> [ACTIVITY] From the entries that follow, extract each line holding the string "done".

[Saved entries]
......

-- ==== Sys2Proof/Machine/Adsr.lean ====
section
/-! DEFINITION. The amplitude envelope ADSR (41_adsr_envelope.md). -/

namespace Sys2Proof.Machine

/-- `env_value_active` (41_adsr_envelope.md R92). The comparisons come before any division (R99). -/
def envValueActive {α : Type} (N : Numerics α) (P : Params α) (t : α) : α :=
  if N.lt t P.attackTime then
    N.div t P.attackTime
  else if N.lt t (N.add P.attackTime P.decayTime) then
    N.sub (N.const 1)
      (N.mul (N.sub (N.const 1) P.sustainLevel) (N.div (N.sub t P.attackTime) P.decayTime))
  else
    P.sustainLevel

/-- `env_value_release` (41_adsr_envelope.md R93), with the captured level and time. -/
def envValueRelease {α : Type} (N : Numerics α) (P : Params α) (level start t : α) : α :=
  let e := N.sub t start
  if N.lt e P.releaseTime then
    N.mul level (N.sub (N.const 1) (N.div e P.releaseTime))
  else
    N.const 0

/-- `env_value` (41_adsr_envelope.md R93), the result of ENV.VALUE (R94). -/
def envValue {α : Type} (N : Numerics α) (P : Params α) (v : VoiceState α) : α :=
  if v.isActive then envValueActive N P v.elapsedTime
  else envValueRelease N P v.releaseStartLevel v.releaseStartTime v.elapsedTime

/-- ENV.ADVANCE on the unit bus (41_adsr_envelope.md R95). -/
def envAdvance {α : Type} (N : Numerics α) (P : Params α) (v : VoiceState α) : VoiceState α :=
  { v with elapsedTime := N.add v.elapsedTime (samplePeriod N P) }

/-- ENV.TRIGGER on the unit bus (41_adsr_envelope.md R96). -/
def envTrigger {α : Type} (N : Numerics α) (v : VoiceState α) : VoiceState α :=
  { v with elapsedTime := N.const 0, isActive := true }

/-- ENV.RELEASE on the unit bus (41_adsr_envelope.md R97): the level is taken while `is_active` is still 1; when it is
already 0 nothing changes. -/
def envRelease {α : Type} (N : Numerics α) (P : Params α) (v : VoiceState α) : VoiceState α :=
  if v.isActive then
    { v with releaseStartLevel := envValue N P v, releaseStartTime := v.elapsedTime, isActive := false }
  else v

/-- The level and the time that ENV.RELEASE captures, when it captures them (41_adsr_envelope.md R97). -/
def captured {α : Type} (N : Numerics α) (P : Params α) (v : VoiceState α) : List α :=
  if v.isActive then [envValue N P v, v.elapsedTime] else []

/-! ### On a block -/

variable {α : Type} [Zero α] [One α] [LT α]

/-- ENV.VALUE on a block (41_adsr_envelope.md R94). -/
def runEnvValue (B : Block α) (s : RunState α) : Host.Outcome (RunState α) Fault Refusal :=
  let a := envValue B.num B.params s.voice
  finish B.num [a] (s.answer (.num a))

/-- ENV.ADVANCE on a block (41_adsr_envelope.md R95). -/
def runEnvAdvance (B : Block α) (s : RunState α) : Host.Outcome (RunState α) Fault Refusal :=
  let v := envAdvance B.num B.params s.voice
  finish B.num [v.elapsedTime] ({ s with voice := v }.answer .done)

/-- ENV.TRIGGER on a block (41_adsr_envelope.md R96). -/
def runEnvTrigger (B : Block α) (s : RunState α) : Host.Outcome (RunState α) Fault Refusal :=
  .next ({ s with voice := envTrigger B.num s.voice }.answer .done)

/-- ENV.RELEASE on a block (41_adsr_envelope.md R97). -/
def runEnvRelease (B : Block α) (s : RunState α) : Host.Outcome (RunState α) Fault Refusal :=
  finish B.num (captured B.num B.params s.voice)
    ({ s with voice := envRelease B.num B.params s.voice }.answer .done)

/-- ENV.FINISHED on a block (41_adsr_envelope.md R98). -/
def runEnvFinished (B : Block α) (s : RunState α) : Host.Outcome (RunState α) Fault Refusal :=
  .next (s.answer (.flag (envIsFinished B.num B.params s.voice)))

/-! ### On the machine -/

/-- ENV.VALUE (41_adsr_envelope.md R94). -/
def execEnvValue (s : State) : Host.Outcome State Fault Refusal := s.lift (runEnvValue s.block s.toRunState)

/-- ENV.ADVANCE (41_adsr_envelope.md R95). -/
def execEnvAdvance (s : State) : Host.Outcome State Fault Refusal := s.lift (runEnvAdvance s.block s.toRunState)

/-- ENV.TRIGGER (41_adsr_envelope.md R96). -/
def execEnvTrigger (s : State) : Host.Outcome State Fault Refusal := s.lift (runEnvTrigger s.block s.toRunState)

/-- ENV.RELEASE (41_adsr_envelope.md R97). -/
def execEnvRelease (s : State) : Host.Outcome State Fault Refusal := s.lift (runEnvRelease s.block s.toRunState)

/-- ENV.FINISHED (41_adsr_envelope.md R98). -/
def execEnvFinished (s : State) : Host.Outcome State Fault Refusal := s.lift (runEnvFinished s.block s.toRunState)

end Sys2Proof.Machine
end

......

> [EXERCISE ANSWER]
  finish B.num [v.elapsedTime] ({ s with voice := v }.answer .done)
  .next ({ s with voice := envTrigger B.num s.voice }.answer .done)
    ({ s with voice := envRelease B.num B.params s.voice }.answer .done)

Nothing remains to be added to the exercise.